Numerous data elements must be disclosed, including information describing the study, recruitment procedures, location, administration, and contacts. Demographic and baseline characteristics of the patient sample, as well as primary and secondary outcome measures, also must be entered into the results data bank.
Submission of this information is required for ongoing clinical trials that were initiated after Sept. 27, 2007. Trials exempt from the 2007 act are those that involve a serious or life-threatening disease or condition, studies that were initiated before Sept. 27, 2007, and trials that were completed before Dec. 26, 2007. Proof of registration must be submitted as part of the NDA.

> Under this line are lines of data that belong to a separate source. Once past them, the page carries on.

/-- An operation that raises an error does one of four things, by the error's kind. -/
theorem error_cases {e : TransportError} (h : exec i s = .next t) (hi : ∀ p, i ≠ .frame p) (ho : t.outcomes = s.outcomes ++ [o])
    (he : o.error = some e) :
    ((e = .queueOverflow ∨ e = .emitSkipped) ∧ t = s.record o) ∨
    (e = .emitSkipped ∧ (∃ resp, i = .respond resp) ∧ t = (s.setBusy false).record o) ∨
    ((e = .lengthViolation ∨ e = .checksumMismatch) ∧ t = (s.setPstate .idle).record o) ∨
    ((e = .lengthViolation ∨ e = .checksumMismatch) ∧ i = .poll ∧ ∃ v, t = ((s.setTail v).setPstate .idle).record o) := by
  cases i with
  | frame p => exact absurd rfl (hi p)
  | reset => cases h; simp [State.resetWith, State.setPending] at ho
  | enq b =>
    obtain ⟨o', u, hq, rfl⟩ := exec_enq_next h
    rcases enqueue_cases hq with ⟨-, rfl, rfl⟩ | ⟨-, -, rfl, rfl⟩ <;> cases List.append_cancel_left ho <;> cases he
    exact .inl ⟨.inl rfl, rfl⟩
  | deq =>
    obtain ⟨v, r, rfl⟩ := deq_next h
    cases List.append_cancel_left ho; cases he
  | send resp =>
    rcases exec_send_next h with ⟨-, rfl⟩ | ⟨-, rfl⟩ <;> cases List.append_cancel_left ho <;> cases he
    exact .inl ⟨.inr rfl, rfl⟩
  | respond resp =>
    rcases exec_respond_next h with ⟨-, ⟨-, rfl⟩ | ⟨-, rfl⟩⟩ <;> cases List.append_cancel_left ho <;> cases he
    exact .inr (.inl ⟨rfl, ⟨resp, rfl⟩, rfl⟩)
  | poll =>
    obtain ⟨-, ⟨-, rfl⟩ | ⟨b, k, u, -, -, -, hf, rfl⟩⟩ := exec_poll_cases h
    · cases List.append_cancel_left ho; cases he
    · obtain ⟨-, -, -, -, hout⟩ := feedByte_keeps hf
      have ho' : o = .polled (some k) := by
        split at ho <;> simp [hout] at ho <;> exact ho.symm
      subst ho'
      rw [polled_error] at he
      obtain ⟨rfl, hk⟩ := feedByte_error hf he
      have hne : k ≠ .csumOk := by rintro rfl; cases he
      rw [if_neg hne]
      exact .inr (.inr (.inr ⟨hk, rfl, _, rfl⟩))
  | feed _ | feedIdleSof | feedIdleSkip _ | feedLenBadZero | feedLenBadOver _ | feedLenOk _ | feedPayload _ | feedCsumOk _
  | feedCsumBad _ =>
    obtain ⟨k, u, hf, rfl⟩ := exec_feed_next (exec_feedRow_next rfl h)
    obtain ⟨-, -, -, -, hout⟩ := feedByte_keeps hf
    rw [record_outcomes, hout] at ho
    cases List.append_cancel_left ho
    obtain ⟨rfl, hk⟩ := feedByte_error hf he
    exact .inr (.inr (.inl ⟨hk, rfl⟩))

/-- Settles O50: the four cases of `error_cases`. -/
theorem transportErrorsAreSilent : Obligations.TransportErrorsAreSilent := by
  intro i s t o e h hi ho he
  rcases error_cases h hi ho he with ⟨rfl | rfl, rfl⟩ | ⟨rfl, ⟨resp, rfl⟩, rfl⟩ | ⟨rfl | rfl, rfl⟩ | ⟨rfl | rfl, rfl, v, rfl⟩ <;>
    simp [KeepsOutputs, KeepsSetting]

/-! The receive source's arming (R127) -/

/-- Settles O59: an armed byte is its ENQ, carried over to the surroundings; an unarmed one is lost. -/
theorem armingGatesReception : Obligations.ArmingGatesReception := by
  refine fun b w => ⟨fun ha t ht => ?_, fun ha => ?_, rfl⟩
  · rw [World.receive, if_pos ha, ht]; rfl
  · rw [World.receive, ha]; rfl

end Sys2Proof.Machine
end

section
/-! PROOF. Steps over a schedule are the trace of its operations (20_memory.md R43, R44): the parser reads nothing but its own part of the
state, and no operation reads the schedule. -/

namespace Sys2Proof.Machine

variable {s t u r : State} {b : Byte} {k : ByteClass} {i : Instr}

/-! The parser's part of the state -/

/-- `r` with the parser's part of `s`: the parameters, the parser's registers, the payload buffer and the deliveries. -/
def State.parserOnto (s r : State) : State :=
  { r with
    cfg := s.cfg
    pstate := s.pstate
    declaredLength := s.declaredLength
    acc := s.acc
    writeIndex := s.writeIndex
    payloadBuffer := s.payloadBuffer
    deliveries := s.deliveries }

theorem afterPayload_parserOnto (b : Byte) (s r : State) :
    afterPayload b (s.parserOnto r) = (afterPayload b s).parserOnto r := by
  unfold afterPayload
  by_cases hl : s.writeIndex + 1 = s.declaredLength.toNat
  · rw [if_pos hl, if_pos (show (s.parserOnto r).writeIndex + 1 = (s.parserOnto r).declaredLength.toNat from hl)]; rfl
  · rw [if_neg hl, if_neg (show ¬ (s.parserOnto r).writeIndex + 1 = (s.parserOnto r).declaredLength.toNat from hl)]; rfl

theorem onPayload_outside (b : Byte) (hi : s.cfg.maxPayload ≤ s.writeIndex) : onPayload b s = .error .payloadOutOfRange := by
  rw [onPayload, writePayload_outside b hi]

theorem onPayload_parserOnto (b : Byte) (s r : State) :
    onPayload b (s.parserOnto r) = (onPayload b s).map fun u => u.parserOnto r := by
  rcases Nat.lt_or_ge s.writeIndex s.cfg.maxPayload with hi | hi
  · rw [onPayload_ok hi, onPayload_ok (s := s.parserOnto r) hi, afterPayload_parserOnto]; rfl
  · rw [onPayload_outside b hi, onPayload_outside (s := s.parserOnto r) b hi]; rfl

theorem onCsumOk_outside (hi : s.cfg.maxPayload ≤ s.declaredLength.toNat) : onCsumOk s = .error .payloadOutOfRange := by
  rw [onCsumOk, writePayload_outside term hi]

theorem onCsumOk_unwritten (hi : s.declaredLength.toNat < s.cfg.maxPayload)
    (hr : Memory.readRange s.payloadBuffer 0 s.declaredLength.toNat = none) : onCsumOk s = .error .payloadUnwritten := by
  have hread : readPayload s.declaredLength.toNat
      (s.setPayloadBuffer (Memory.write s.payloadBuffer s.declaredLength.toNat term)) = .error .payloadUnwritten := by
    apply readPayload_unwritten
    rw [setPayloadBuffer_payloadBuffer, Memory.readRange_write_outside _ _ (by omega), hr]
  simp only [onCsumOk, writePayload_ok term hi, hread]
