-- ==== Sys2Proof/Machine/Holds.lean ====
section
/-! DEFINITION. The Hold Line Unit's records (05 section 5.3). -/

namespace Sys2Proof.Machine

/-- The interruption set has lost pairs: an ASSERTED output whose set is empty begins its release delay (05 R103). -/
def Hold.afterRemoval (h : Hold) : Hold :=
  if h.state = .asserted ∧ h.pairs = [] then
    if 0 < h.delay then { h with state := .releasing, timer := .ofMs h.delay } else { h with state := .released }
  else h

/-- An interruption of a bound call begins (05 R101, R102). -/
def Hold.begins (h : Hold) (c : Handle) (e : Nat) : Hold :=
  if !(h.bound.contains c) then h
  else
    { h with pairs := if h.pairs.contains (c, e) then h.pairs else h.pairs ++ [(c, e)], state := .asserted, timer := .stopped }

/-- An interruption ends (05 R103). -/
def Hold.ends (h : Hold) (c : Handle) (e : Nat) : Hold :=
  if h.pairs.contains (c, e) then Hold.afterRemoval { h with pairs := h.pairs.filter (· ≠ (c, e)) } else h

/-- A PROGRAM call is bound at the end of the list (05 R101). -/
def Hold.bind (h : Hold) (c : Handle) : Hold := { h with bound := h.bound ++ [c] }

/-- A call is unbound, with every pair of it (05 R101). -/
def Hold.unbind (h : Hold) (c : Handle) : Hold :=
  Hold.afterRemoval { h with bound := h.bound.filter (· ≠ c), pairs := h.pairs.filter (·.1 ≠ c) }

/-- The hold output a call record is bound to (02 R23). -/
def Call.holdLine (c : Call) : Option Nat :=
  match c.part with
  | .program o _ => o
  | _ => none

/-- The unbinding of a call from its hold output, if it has one (05 R101). -/
def State.unbindHold (s : State) (h : Handle) (c : Call) : State :=
  match c.holdLine with
  | some o => s.setHold o ((s.hold o).unbind h)
  | none => s

end Sys2Proof.Machine
end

Although the FDA Amendments Act of 2007 applies only to research conducted in the United States, organizations elsewhere also are attempting to promote transparency. The World Health Organization (WHO), in an effort to provide unity and efficiency among clinical trial registries, introduced the International Clinical Trials Registry Platform (ICTRP) in 2006.
The platform, which includes the ICTRP search portal (a database of trial registration data sets), and the WHO Registry Network (designed to promote communication and exchange of information to bolster proper trial registration) was initiated to create a universal standard among registries. Researchers worldwide, in addition to medical journal editors, also have joined the collaboration for greater transparency. Further, since the 1978 introduction of the Uniform Requirements for Manuscripts Submitted to Biomedical Journals by the International Committee of Medical Journal Editors, manuscripts submitted for peer review have been under increasingly stringent regulation with regard to author disclosures and data transparency.
Several ophthalmic conferences including ARVO require registration of trials if data are to be presented at a meeting. All studies and results-except phase I trials, individual case reports, or observational case series, retrospective analyses, and experimental treatments that were compared with historical control group-must be registered for them to be presented at ARVO annual meetings.
Because the 2007 act made full clinical trial registration mandatory, it also effectively rendered irrelevant any misgivings that pharmaceutical companies and industry sponsors might have had regarding increased disclosure. Not only are improved communication and accessibility of trial information coming with the new law, so is equality within the industry.